■ DATA SUPPLIED
-- ==== Sys2Proof/Machine/Session.lean ====
section
/-!
DEFINITION. Machine/Session.lean: check 7 of R509 for every opcode: which controller answers (R173, R495, R574, R957, R959), the
sequence window (R535 to R541), the checks in their order (R574), the in-flight bounds (R575, R576), and the execution of a request
(R550, R553, R562 to R567).
-/
namespace Sys2Proof.Machine

/-- A request refused: its status, and the fields of R567. -/
structure Refuse where
  /-- Status code of R574. -/
  status : Nat
  /-- Detail of R567 and R590. -/
  detail : Nat := 0
  /-- Channel concerned, 0 for none. -/
  chan   : Nat := 0
  /-- Offset of the first offending parameter byte. -/
  off    : Nat := 0xFFFF
deriving DecidableEq, Repr

/-- What the execution of a request that passed every check comes to. -/
inductive Answer where
  /-- DONE at once, with these reply parameters. -/
  | done (params : Bytes) (s : State)
  /-- Refused or failed while it ran. -/
  | err (r : Refuse) (s : State)
  /-- Answered by a later event. -/
  | later (s : State)
  /-- Answered already, or not at all. -/
  | quiet (s : State)
  /-- A transaction with these changes. -/
  | tx (j : JSlot) (s : State)

/-- A check: none when it passes. -/
abbrev Check := State → Ctl → Request → Option Refuse

/-- The check that always passes. -/
def noCheck : Check := fun _ _ _ => none

/-- One opcode: its row in Command Reference, its checks in the order of R574 beyond those of every opcode, and its execution. -/
structure Handler where
  /-- Opcode. -/
  op     : Nat
  /-- Least role: 0 MONITOR, 1 OPERATOR, 2 ENGINEER, 3 SERVICE; R543. -/
  least  : Nat
  /-- Journaled; R588. -/
  jour   : Bool := false
  /-- May carry a unit time; R589. -/
  sched  : Bool := false
  /-- Executed at its own address by a controller that is neither ACTIVE nor in HOLD; R574. -/
  own    : State → Ctl → Request → Bool := fun _ _ _ => false
  /-- Executed by a controller in HOLD; R173. -/
  hold   : Bool := false
  /-- The parameter length is the layout's; R586. -/
  len    : Bytes → Bool
  /-- DENIED, beyond the least role. -/
  denied : Check := noCheck
  /-- BAD_PARAM. -/
  param  : Check := noCheck
  /-- RANGE. -/
  range  : Check := noCheck
  /-- A bound of R575 beyond 1 and 2 that is reached: its code, and when its resource frees, where that is known. -/
  busy   : State → Ctl → Request → Option (Nat × Option UnitTime) := fun _ _ _ => none
  /-- CONFLICT and EPOCH_STALE. -/
  conflict : Check := noCheck
  /-- HW_FAULT. -/
  hw     : Check := noCheck
  /-- What a refusal leaves beside its entry and its reply. -/
  refused : State → Ctl → Request → Refuse → State := fun s _ _ _ => s
  /-- Execution. -/
  run    : State → Ctl → Request → Answer

/-- A parameter length of exactly `n`. -/
def exactly (n : Nat) (b : Bytes) : Bool := b.length = n

/-! Clients. -/

/-- Role of a client slot at a controller (R542). -/
def State.roleOf (s : State) (c : Ctl) (cl : Client) : Nat := if cl = 0 then 3 else s.itemAt c 0x0601 cl.val

/-- Channel mask of a client slot (R542). -/
def State.maskOfClient (s : State) (c : Ctl) (cl : Client) : Nat := s.itemAt c 0x0602 cl.val

/-- The controller in whose window a request that reaches `c` has its entry (R541). -/
def State.winCtl (s : State) (c : Ctl) : Ctl :=
  match s.active with
  | some a => if s.linkUp then a else c
  | none => c

/-- The digest of a request (R535). -/
def digestOf (op : Nat) (q : Request) : Nat := crc32 (be 2 op ++ be 2 q.params.length ++ beInt 8 q.time ++ q.params)

/-- A client's requests that are outstanding at a controller (R575, bound 1): journal slots, captures, expansion operations. -/
def Ctlr.outstanding (x : Ctlr) (cl : Client) : Nat :=
  (x.mram.slots.filter fun j => j.client = cl.val).length +
  (x.exp.queue.filter fun o => o.req.client = cl).length +
  (match x.gnss.snapRun with
   | some r => b2n ((r.req.map (·.client)) = some cl)
   | none => 0)

/-- Retry-after in µs (R576): until the instant where one is known, else the forecast, from 100 to 10000000. -/
def State.retryAfter (s : State) (c : Ctl) (cl : Client) (bound : Nat) (free : Option UnitTime) : Nat :=
  let us := match free with
    | some t => ((t - s.utime c) / 1000).toNat
    | none => Config.forecast bound cl s.now
  max 100 (min 10000000 us)

/-- When the earliest of some scheduled slots falls due; none where one of them is not scheduled. -/
def earliest (l : List JSlot) : Option UnitTime :=
  if l.any (fun j => !j.sched) then none
  else match l.map (·.time) with
    | [] => none
    | t :: ts => some (ts.foldl min t)

/-- The first bound reached, with the instant of its release (R575, R578, R916). -/
def State.bounded (s : State) (h : Handler) (c : Ctl) (q : Request) : Option (Nat × Option UnitTime) :=
  let x := s.ctl (s.winCtl c)
  if x.outstanding q.client ≥ 4 then
    let mine := x.mram.slots.filter fun j => j.client = q.client.val
    some (1, if mine.length = x.outstanding q.client then earliest mine else none)
  else if h.jour ∧ x.mram.slots.length ≥ 32 then some (2, earliest x.mram.slots)
  else h.busy s c q

/-! Answering. -/

/-- The recovery loader takes these opcodes (R959). -/
def recoveryOp (op : Nat) : Bool := op = 0x0901 || op = 0x0902 || op = 0x0903 || op = 0x0905

/-- The controller answers Syaskeg requests where this one came (R173, R193, R495, R957, R959). -/
def State.answers (s : State) (op : Nat) (q : Request) : Bool :=
  let x := s.ctl q.ctl
  let here : Bool := match q.via with
    | .bus _ => true
    | .x50 => s.x50.cable && decide (s.x50.ctl = some q.ctl) && decide (s.x50.from_ ≤ s.now)
  let unit : Bool := match q.via with
    | .bus _ => q.toUnit
    | .x50 => false
  x.fitted && x.powered && here && match x.role with
    | .active => !x.mram.swapping && (!unit || x.ready)
    | .synced => !unit
    | .unsynced => !unit
    | .service => !unit
    | .hold => !unit && s.roleOf q.ctl q.client = 3 && (x.cause ≠ 3 || decide (q.via = .x50))
    | .faulted => decide (q.via = .x50) && s.s50 && recoveryOp op
    | _ => false

/-- NOT_ACTIVE: the opcode is not one that this controller executes in its role (R173, R574). -/
def State.notActive (s : State) (h : Handler) (q : Request) : Bool :=
  match (s.ctl q.ctl).role with
  | .active => false
  | .hold => !h.hold
  | .faulted => false
  | _ => !h.own s q.ctl q

/-- The window classification of a request (R536). -/
inductive Win where
  | drop | fresh | again (e : WinEntry)
deriving DecidableEq, Repr

/-- An IN_PROGRESS request of this client and sequence stands in a journal slot. -/
def Mram.working (m : Mram) (cl : Client) (seq : Nat) : Bool :=
  m.slots.any fun j => j.client = cl.val && j.seq = seq && !j.replied && j.req.isSome

/-- The entry that the transaction of a request in progress will make. -/
def Mram.entryOf (m : Mram) (cl : Client) (seq : Nat) : Option WinEntry :=
  (m.slots.find? fun j => j.client = cl.val && j.seq = seq && !j.replied && j.req.isSome).bind fun j =>
    j.changes.findSome? fun x => match x with
      | .entry _ e => some { e with st := .inProgress }
      | _ => none

/-- The classification of a request (R536). A sequence that stands in progress counts as one with an entry; at H = 2^48 − 1 nothing is new (R538). -/
def Mram.window (m : Mram) (cl : Client) (seq : Nat) (retrans : Bool) : Win :=
  let w := m.client cl
  let fresh : Win := if w.high = 2 ^ 48 - 1 then .drop else .fresh
  if seq = 0 ∨ seq + 63 < w.high then .drop
  else if seq > w.high then fresh
  else match w.win.find? (fun e => e.seq = seq) with
    | some e => if retrans then .again (if m.working cl seq then { e with st := .inProgress } else e) else .drop
    | none => match m.entryOf cl seq with
      | some e => if retrans then .again e else .drop
      | none => fresh

/-- A request's entry in the window that it is checked against. -/
def State.enter (s : State) (c : Ctl) (cl : Client) (e : WinEntry) : State :=
  s.modMram (s.winCtl c) fun m => m.modClient cl fun x => x.putEntry e

/-- An error reply, with its entry (R537, R567). -/
def State.refuse (s : State) (h : Handler) (q : Request) (r : Refuse) : State :=
  let now := s.utime q.ctl
  let e : WinEntry := { seq := q.seq, st := .complete, status := r.status, opcode := h.op, jour := h.jour, time := now,
                        digest := digestOf h.op q, detail := r.detail, chan := r.chan, off := r.off }
  ((h.refused s q.ctl q r).enter q.ctl q.client e).reply q.ctl q h.op r.status now (errParams r.off r.chan r.detail)

/-- BUSY, which leaves no entry (R537, R567). -/
def State.sayBusy (s : State) (op : Nat) (q : Request) (b : Nat × Option UnitTime) : State :=
  s.reply q.ctl q op 0x0101 (s.utime q.ctl) (be 4 (s.retryAfter q.ctl q.client b.1 b.2) ++ be 1 b.1 ++ zeros 3)

/-- NOT_ACTIVE, which leaves no entry (R537, R567). -/
def State.sayNotActive (s : State) (op : Nat) (q : Request) : State :=
  s.reply q.ctl q op 0x0102 (s.utime q.ctl)
    (be 1 (s.ctl q.ctl).role.code ++ be 1 ((s.active.map Ctl.code).getD 0) ++ zeros 2)

/-! The checks of every opcode. -/

/-- Below the least role (R543). -/
def Handler.deniedAt (h : Handler) : Check := fun s c q =>
  if s.roleOf c q.client < h.least then some { status := 0x0201 } else h.denied s c q

/-- GROUP on exactly SET_GROUP (R524), a unit time only where it is permitted (R589), and the length of the layout (R586). -/
def Handler.paramAt (h : Handler) : Check := fun s c q =>
  if (h.op = 0x0102) ≠ (q.group = true) then some { status := 0x0302 }
  else if q.time ≠ 0 ∧ ¬h.sched then some { status := 0x0302, detail := 33 }
  else if ¬h.len q.params then some { status := 0x0302 }
  else h.param s c q

/-- T from 2 ms to 86400 s after arrival (R552). -/
def Handler.rangeAt (h : Handler) : Check := fun s c q =>
  let lead := q.time - s.utime c
  if h.sched ∧ q.time ≠ 0 ∧ (lead < 2 * msec ∨ lead > 86400 * sec) then some { status := 0x0303 }
  else h.range s c q

/-- No schedule while unit time is UNSET (R552). -/
def Handler.conflictAt (h : Handler) : Check := fun s c q =>
  if h.sched ∧ q.time ≠ 0 ∧ (s.ctl c).time.st = .unset then some { status := 0x0401, detail := 16 } else h.conflict s c q

/-- The first of some checks that fails. -/
def firstOf (l : List Check) : Check := fun s c q => l.findSome? fun f => f s c q

/-- A new request: the checks in the order of R574, then execution. -/
def State.fresh (s : State) (h : Handler) (q : Request) : State :=
  let c := q.ctl
  if s.notActive h q then s.sayNotActive h.op q
  else match firstOf [h.deniedAt, h.paramAt, h.rangeAt] s c q with
    | some r => s.refuse h q r
    | none =>
      match s.bounded h c q with
      | some b => s.sayBusy h.op q b
      | none =>
        match firstOf [h.conflictAt, h.hw] s c q with
        | some r => s.refuse h q r
        | none =>
          let now := s.utime c
          let e : WinEntry := { seq := q.seq, st := .complete, status := 0, opcode := h.op, jour := h.jour, time := now,
                                digest := digestOf h.op q }
          match h.run s c q with
          | .done p s' => (s'.enter c q.client e).reply c q h.op 0 now p
          | .err r s' => s'.refuse h q r
          | .later s' => s'.enter c q.client { e with st := .inProgress }
          | .quiet s' => s'
          | .tx j s' =>
            let e := { e with mark := j.seq }
            let e := if q.time ≠ 0 then { e with st := .scheduled, status := 1, time := q.time } else e
            s'.prepareTx c replyParams { j with
              client := q.client.val, seq := q.seq, opcode := h.op, time := q.time, sched := q.time ≠ 0, req := some q
              changes := j.changes ++ [.entry q.client e] }

/-- A retransmission is answered from its entry (R539). -/
def State.again (s : State) (h : Handler) (q : Request) (e : WinEntry) : State :=
  let c := q.ctl
  if e.digest ≠ digestOf h.op q then s.reply c q h.op 0x0401 (s.utime c) (errParams 0xFFFF 0 3)
  else match e.st with
    | .inProgress => s
    | .scheduled => s.reply c q h.op 1 e.time (replyParams s c q e)
    | .complete =>
      if e.jour then
        s.reply c q h.op e.status e.time (if e.status ≤ 1 then replyParams s c q e else errParams e.off e.chan e.detail)
      else s.fresh h q

/-- A request that was answered later is COMPLETE, and its reply is sent (R537, R562, R565). -/
def State.answerLater (s : State) (c : Ctl) (q : Request) (op status : Nat) (time : UnitTime) (params : Bytes) (detail : Nat := 0) : State :=
  let s := s.modMram (s.winCtl c) fun m => m.modClient q.client fun x => { x with win := x.win.map fun e =>
    if e.seq = q.seq then { e with st := .complete, status := status, detail := detail, time := time } else e }
  s.reply c q op status time params

/-- The first use of a NEXT generation: it becomes CURRENT, and CURRENT becomes RETIRING, to be erased 10 s later (R530). -/
def ClientSt.useKey (x : ClientSt) (gen : Nat) (now : Instant) : ClientSt :=
  if x.keys.any (fun k => k.gen = gen && k.st = .next) then
    { x with keys := x.keys.map fun k =>
        if k.gen = gen then { k with st := .current }
        else if k.st = .current then { k with st := .retiring, erase := now + 10 * sec } else k }
  else x

/-- The same at every controller that mirrors the keys. -/
def State.useKey (s : State) (c : Ctl) (cl : Client) (gen : Nat) : State :=
  let f := fun (m : Mram) => m.modClient cl fun x => x.useKey gen s.now
  let s := s.modMram c f
  if s.linkUp then s.modMram c.other f else s

/-- A request at check 7: its key generation counts as used, it is classified, and it is executed, answered or dropped. -/
def State.perform (s : State) (h : Handler) (q : Request) : State :=
  if s.answers h.op q then
    let s := s.useKey q.ctl q.client q.gen
    match (s.ctl (s.winCtl q.ctl)).mram.window q.client q.seq q.retrans with
    | .drop => s
    | .again e => s.again h q e
    | .fresh =>
      (s.modMram (s.winCtl q.ctl) fun m => m.modClient q.client fun x => x.raise q.seq).fresh h q
  else s

/-- An opcode that is not defined (R574). -/
def State.badOpcode (s : State) (op : Nat) (q : Request) : State :=
  if s.answers op q then
    let s := s.useKey q.ctl q.client q.gen
    let refuse := fun (s : State) => s.refuse { op := op, least := 0, len := fun _ => true, run := fun s _ _ => .quiet s } q { status := 0x0301 }
    match (s.ctl (s.winCtl q.ctl)).mram.window q.client q.seq q.retrans with
    | .drop => s
    | .again e =>
      if e.digest ≠ digestOf op q then s.reply q.ctl q op 0x0401 (s.utime q.ctl) (errParams 0xFFFF 0 3) else refuse s
    | .fresh => refuse (s.modMram (s.winCtl q.ctl) fun m => m.modClient q.client fun x => x.raise q.seq)
  else s

end Sys2Proof.Machine
end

■ ABOUT THIS EXERCISE
From the records above, copy only the lines starting with the line that holds "not at all. -/" and going on through the line that holds "Journaled; R588. -/", exactly as written.

■ ANSWER SPACE
  /-- Answered already, or not at all. -/
  | quiet (s : State)
  /-- A transaction with these changes. -/
  | tx (j : JSlot) (s : State)

/-- A check: none when it passes. -/
abbrev Check := State → Ctl → Request → Option Refuse

/-- The check that always passes. -/
def noCheck : Check := fun _ _ _ => none

/-- One opcode: its row in Command Reference, its checks in the order of R574 beyond those of every opcode, and its execution. -/
structure Handler where
  /-- Opcode. -/
  op     : Nat
  /-- Least role: 0 MONITOR, 1 OPERATOR, 2 ENGINEER, 3 SERVICE; R543. -/
  least  : Nat
  /-- Journaled; R588. -/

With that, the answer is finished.